Иначе жить не стоит. Часть третья - Вера Кетлинская
Шрифт:
Интервал:
Закладка:
Над очагом булькала в котелке уха. Пахло сильно и вкусно — рыбой, печеной картошкой и дымком.
— Ишь ты, до чего пахнет, гадюка! — вздохнул Луганов и, приняв решение, зычно скомандовал своим спутникам: — Езжайте на карьер без меня! Сомов, распорядись там, как надо. На обратном заедете!
И гидрологам:
— Объем я вас, изыскатели, плакала ваша уха, да и картошка тоже.
Игорь попросил разрешения выслушать доклады подчиненных.
— Валяй. Твоя епархия.
Гидрологи докладывали четко, подыгрывая Игорю. Игорь был придирчивей и строже обычного. Луганов прислушивался и палкой подгребал к картошке горячую золу.
Потом Луганов поинтересовался, как живут изыскатели и как делают промеры в ущелье. Видно было, что он оценил их труд на этом опасном участке.
Спросил, сколько человек здесь ночует, заглянул в хибару — ну и дворец! Его рассердило, что в хибаре нет кроватей, что постели убогие, одеяла рваные. Неужели нельзя завезти сюда все, что нужно?

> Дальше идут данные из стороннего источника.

-- ==== Sys2Proof/Laws/State.lean ====
section
/-! SUPPORT. The fields of the state after each of its updates. -/

namespace Sys2Proof.Machine
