theorem widths_met (wa wb wc : Width) (sc : Bool) : hasWidths (three wa wb wc sc) wa wb wc := by
  refine ⟨?_, ?_, ?_⟩ <;> intro t h <;> cases h <;> rfl
theorem scale_met (f : Firing) (ps : List Port) (sc : Bool) (n : Nat) (h : scaleStates f ps = List.replicate (n + 1) sc) : inScale f ps sc := by
  refine ⟨by simp [h], ?_⟩
  rw [h]
  exact fun d hd => List.eq_of_mem_replicate hd
theorem acts (x : Ctx) (f : Firing) (m : FireMode) (h1 : f.eos = none) (h2 : (firedElems m f).isEmpty = false) (h3 : nullOperand f = false) :
    Acting m (acting x f) f := ⟨rfl, h1, h2, h3⟩

/-- IntegerArithmetic to ConversionsFunctionsAndScales: what the claims about the compute families ask for together, in any widths and
scale state, where no bit is caught. -/
theorem witness_compute (wa wb wc : Width) (sc : Bool) : ∃ s f, Acting .always s f ∧ hasWidths f wa wb wc ∧ inScale f [.a] sc ∧
    inScale f [.a, .b] sc ∧ inScale f [.a, .b, .c] sc ∧ ∀ own, noTrap .always s f own :=
  ⟨acting idle (three wa wb wc sc), three wa wb wc sc, acts _ _ _ rfl rfl rfl, widths_met wa wb wc sc, scale_met _ _ _ 0 rfl, scale_met _ _ _ 1 rfl,
    scale_met _ _ _ 2 rfl, fun own j _ => by
      have : enableOf (acting idle (three wa wb wc sc)) 0 = 0 := rfl
      show own j &&& enableOf (acting idle (three wa wb wc sc)) 0 = 0
      simp [this]⟩
/-- The scale states that the declarations EX admit. -/
theorem witness_admits : exAdmits .pass true ∧ exAdmits .pass false ∧ exAdmits .scaled true ∧ exAdmits .unscaled false :=
  ⟨⟨nofun, nofun⟩, ⟨nofun, nofun⟩, ⟨fun _ => rfl, nofun⟩, ⟨nofun, fun _ => rfl⟩⟩
/-- ClampAndDivide, FloatArithmetic: a bit that is raised and not caught, and with another enabled. -/
theorem witness_no_trap : noTrap .always (acting { idle with eenable := 0b00111 } (three .w32 .w32 .w32 false)) (three .w32 .w32 .w32 false)
    (fun _ => 0b01000) := by
  unfold noTrap
  decide

/-- MovesAndTokensFromNothing: one operand; an operand and indices; none, without a predicate and with one that holds. -/
theorem witness_moves :
    (∃ s f a, Acting .always s f ∧ f.a = some a ∧ f.c = none ∧ f.b = none) ∧
    (∃ s f a, Acting .always s f ∧ f.a = some a ∧ f.c = none ∧ hasWidths f .w16 .w32 .w32) ∧
    ∃ (s : State) (f : Firing), s.cur = some f ∧ f.eos = none ∧ (firedElems .always f).isEmpty = false ∧ f.a = none ∧ f.b = none ∧ f.c = none ∧ f.p = none :=
  ⟨⟨_, firing (some (one .w8 1)) none none, _, acts idle _ _ rfl rfl rfl, rfl, rfl, rfl⟩,
    ⟨_, firing (some (one .w16 1)) (some (one .w32 31)) none, _, acts idle _ _ rfl rfl rfl, rfl, rfl, by
      refine ⟨?_, ?_, ?_⟩ <;> intro t h <;> cases h <;> rfl⟩,
    ⟨acting idle _, firing none none none, rfl, rfl, rfl, rfl, rfl, rfl, rfl⟩⟩
theorem witness_predicate : ∃ f : Firing, f.p.isSome = true ∧ f.a = none ∧ f.b = none ∧ f.c = none ∧ (firedElems .onTrue f).isEmpty = false :=
  ⟨{ bareFiring 0 0 0 1 0 with p := some (one .w32 1) }, rfl, rfl, rfl, rfl, rfl⟩

/-- WritesAndExitsForTheCommit: a G write that is declared; an exit; an exit to the end and to a block. -/
theorem witness_exits :
    (∃ s f x a v, Acting .always s f ∧ ctxAt s f.ctx = some x ∧ f.b = none ∧ f.c = none ∧ f.len = 1 ∧ manyElems f = false ∧ f.a = some a ∧ a.ew = .w32 ∧ a.vals = [v] ∧
      (∀ w ∈ x.gws, w.1 ≠ f.inst) ∧ x.gws.length < blkWrites x.image) ∧
    (∃ s f x, Acting .always s f ∧ ctxAt s f.ctx = some x ∧ f.b = none ∧ f.c = none ∧ f.len = 1 ∧ manyElems f = false ∧ x.exits = [] ∧ f.a = none) ∧
    ∀ v : Dbl, ∃ s f x a, Acting .always s f ∧ ctxAt s f.ctx = some x ∧ f.b = none ∧ f.c = none ∧ f.len = 1 ∧ manyElems f = false ∧ x.exits = [] ∧ f.a = some a ∧
      a.ew = .w64 ∧ a.vals = [v] := by
  refine ⟨⟨_, firing (some (one .w32 7)) none none, alone (.wrg .always 1), _, _, acts _ _ _ rfl rfl rfl, rfl, rfl, rfl, rfl, rfl, rfl, rfl, rfl, by decide,
      by decide +kernel⟩,
    ⟨_, firing none none none, idle, acts _ _ _ rfl rfl rfl, rfl, rfl, rfl, rfl, rfl, rfl, rfl⟩, fun v =>
    ⟨_, firing (some (one .w64 v)) none none, idle, _, acts _ _ _ rfl rfl rfl, rfl, rfl, rfl, rfl, rfl, rfl, rfl, rfl, rfl⟩⟩
theorem witness_exit_values : (0xFFFFFFFFFFFFFFF0 : Dbl).extractLsb' 0 4 = 0 ∧ (0x00FFFFFFFFFFFFF0 : Dbl).extractLsb' 56 8 = 0 ∧
    (0x00FFFFFFFFFFFFF0 : Dbl).extractLsb' 0 4 = 0 := by decide

/-- The sum of squares of 08. -/
def squares : List Word :=
  [0xB0E10418, 0, 3, 0, 0x36010000, 0x28718200, 0x300301A0, 0x22043FE3, 0x2E053FEB, 0x281F0600, 0x3400FFC0, 0x70080000, 0x00000008, 0x000000E7, 0, 0]
/-- IterEmitsRuns: at block start; with a run to go; with none left. -/
theorem witness_iter :
    (∃ s f x, Acting .always s f ∧ f.ctx = 0 ∧ f.inst = 0 ∧ ctxAt s 0 = some x ∧ x.iterNext = none ∧ s.queue.contains (.event (.iterEmit 0 0)) = false) ∧
    (∃ s x, ctxAt s 0 = some x ∧ x.frozen = none ∧ x.iterNext = some (0, 0, 0) ∧ instrAt x.image 0 = some (.iter .always 4) ∧
      0 < loopTrips x.image - 0 ∧ frameReach x.image ≠ [] ∧ framesHeld x + min (loopRun x.image) 8 ≤ loopFrames x.image) ∧
    ∃ s x, ctxAt s 0 = some x ∧ x.frozen = none ∧ x.iterNext = some (0, 8, 2) ∧ instrAt x.image 0 = some (.iter .always 4) ∧
      loopTrips x.image - 8 = 0 :=
  ⟨⟨_, firing none none none, runs squares, acts _ _ _ rfl rfl rfl, rfl, rfl, rfl, rfl, by decide⟩,
    ⟨machine { runs squares with iterNext := some (0, 0, 0) }, _, rfl, rfl, rfl, by decide +kernel, by decide +kernel, by decide +kernel, by decide +kernel⟩,
    ⟨machine { runs squares with iterNext := some (0, 8, 2) }, _, rfl, rfl, rfl, by decide +kernel, by decide +kernel⟩⟩

/-- ReductionsAndScan: an element whose turn has come, before any other and after seven; an EOS of an empty stream and behind eight. -/
theorem witness_reductions :
    (∀ n, n = 0 ∨ n = 7 → ∃ s f x a, s.cur = some f ∧ ctxAt s f.ctx = some x ∧ f.eos = none ∧ f.waive = none ∧ f.a = some a ∧ f.b = none ∧ f.c = none ∧
      a.nul = false ∧ a.ew = .w32 ∧ allStanding f = false ∧ (firedElems .always f).isEmpty = false ∧
      iterOffset x.image f.iter = (streamAt x f.inst).taken ∧ (streamAt x f.inst).taken = n ∧
      ((streamAt x f.inst).scaled = none ∨ (streamAt x f.inst).scaled = some a.scaled) ∧ 0 &&& x.eenable = 0) ∧
    ∀ n, n = 0 ∨ n = 8 → ∃ s f x b, s.cur = some f ∧ ctxAt s f.ctx = some x ∧ f.eos = some b ∧ (streamAt x f.inst).late = [] ∧
      (streamAt x f.inst).taken = n ∧ (streamAt x f.inst).taken ≤ iterOffset x.image b := by
  refine ⟨fun n h => ?_, fun n h => ?_⟩ <;> rcases h with rfl | rfl
  · exact ⟨acting (runs squares) _, firing (some (one .w32 1)) none none, runs squares, _, rfl, rfl, rfl, rfl, rfl, rfl, rfl, rfl, rfl, rfl, rfl,
      by decide +kernel, rfl, .inl rfl, rfl⟩
  · exact ⟨acting { runs squares with streams := [(0, { streamReset with taken := 7, scaled := some false })] } _,
      { firing (some { one .w32 1 with iter := 7 }) none none with iter := 7 }, _, _, rfl, rfl, rfl, rfl, rfl, rfl, rfl, rfl, rfl, rfl, rfl,
      by decide +kernel, rfl, .inr rfl, rfl⟩
  · exact ⟨acting (runs squares) _, { firing none none none with eos := some 0 }, runs squares, 0, rfl, rfl, rfl, rfl, rfl, by decide +kernel⟩
  · exact ⟨acting { runs squares with streams := [(0, { streamReset with taken := 8, scaled := some false })] } _,
      { firing none none none with eos := some 8 }, _, 8, rfl, rfl, rfl, rfl, rfl, by decide +kernel⟩

/-- ReductionsAndScan: the accumulator of one element that is NaR, which is made anew with NR, and of two; neither bit is enabled. -/
theorem witness_reduced : ∃ x : Ctx, ∀ bare, ∃ (st : Stream) (v : Dbl), st.acc = some v ∧ st.bare = bare ∧
    (if bare then deliverElem (accTy .t32) v.toNat else (v.toNat, 0)).2 &&& x.eenable = 0 ∧ (deliverElem (accTy .t32) v.toNat).2 = 0b10000 :=
  ⟨idle, fun b => ⟨{ streamReset with acc := some 0x80000000, bare := b }, 0x80000000, rfl, rfl, by cases b <;> decide +kernel, by decide +kernel⟩⟩
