-- ==== Sys2Proof/Word.lean ====
section
/-! DEFINITION. The word types of the core: bytes, 16-bit and 32-bit words and the 40-bit command word (R12, R100). -/

namespace Sys2Proof

/-- A byte: the wire's and the payload buffer's cell (R70). -/
abbrev Byte := BitVec 8

/-- A 16-bit value: a duration, a register address, a checksum, a channel value. -/
abbrev Half := BitVec 16

/-- A 32-bit value: a counter or the value of a register read (R45). -/
abbrev Word := BitVec 32

/-- One command word (R100). -/
abbrev CommandWord := BitVec 40

end Sys2Proof
end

— Привожу все, что могу достать и завезти одни на своей лодке, — сказал Игорь. — Раньше у гидрологов и керосина не было, продукты раз в две педели привозили. Один промеры делает с риском утонуть, а другой в городе продукты достает, а потом выгребает на веслах против течения.
— Сейчас мы не жалуемся, — опять подыграли гидрологи. — Игорь Матвеевич нас и снабжает, и навещает почти каждый день.
Все, что нужно, дошло до Луганова, можно было заняться ухой и печеной картошкой.
Уху хлебали, не отвлекаясь, со смаком. Когда котелок опустел, а на табурете, заменявшем стол, появилась обугленная, потрескавшаяся картошка, Игорь выложил свои соображения, что и как изменить в работе отряда.
— Дельно, — сказал Луганов, надломил картофелину и с удовольствием присыпал ее дымящуюся, коричневую по краям мякоть крупной солью. — Дельно соображаешь, — повторил он. — Ах, вкусна, бисова дочь? Что, хлопцы, едали вы харч вкусней печеной картошки?
Когда вернулся катер, Луганов велел мотористу достать «заветную корзину, начальственное НЗ». В корзине оказалось немало всякой снеди, хватило бы на ужин десятерым. Луганов поколебался, потом оставил и флягу.
— Пейте на здоровье, молодцы. Ну, Митрофанов, едешь ты? Может, взять тебя на буксир?
— Люблю идти ведущим, Федор Тихонович. А сейчас поеду на другие точки. До темноты успею.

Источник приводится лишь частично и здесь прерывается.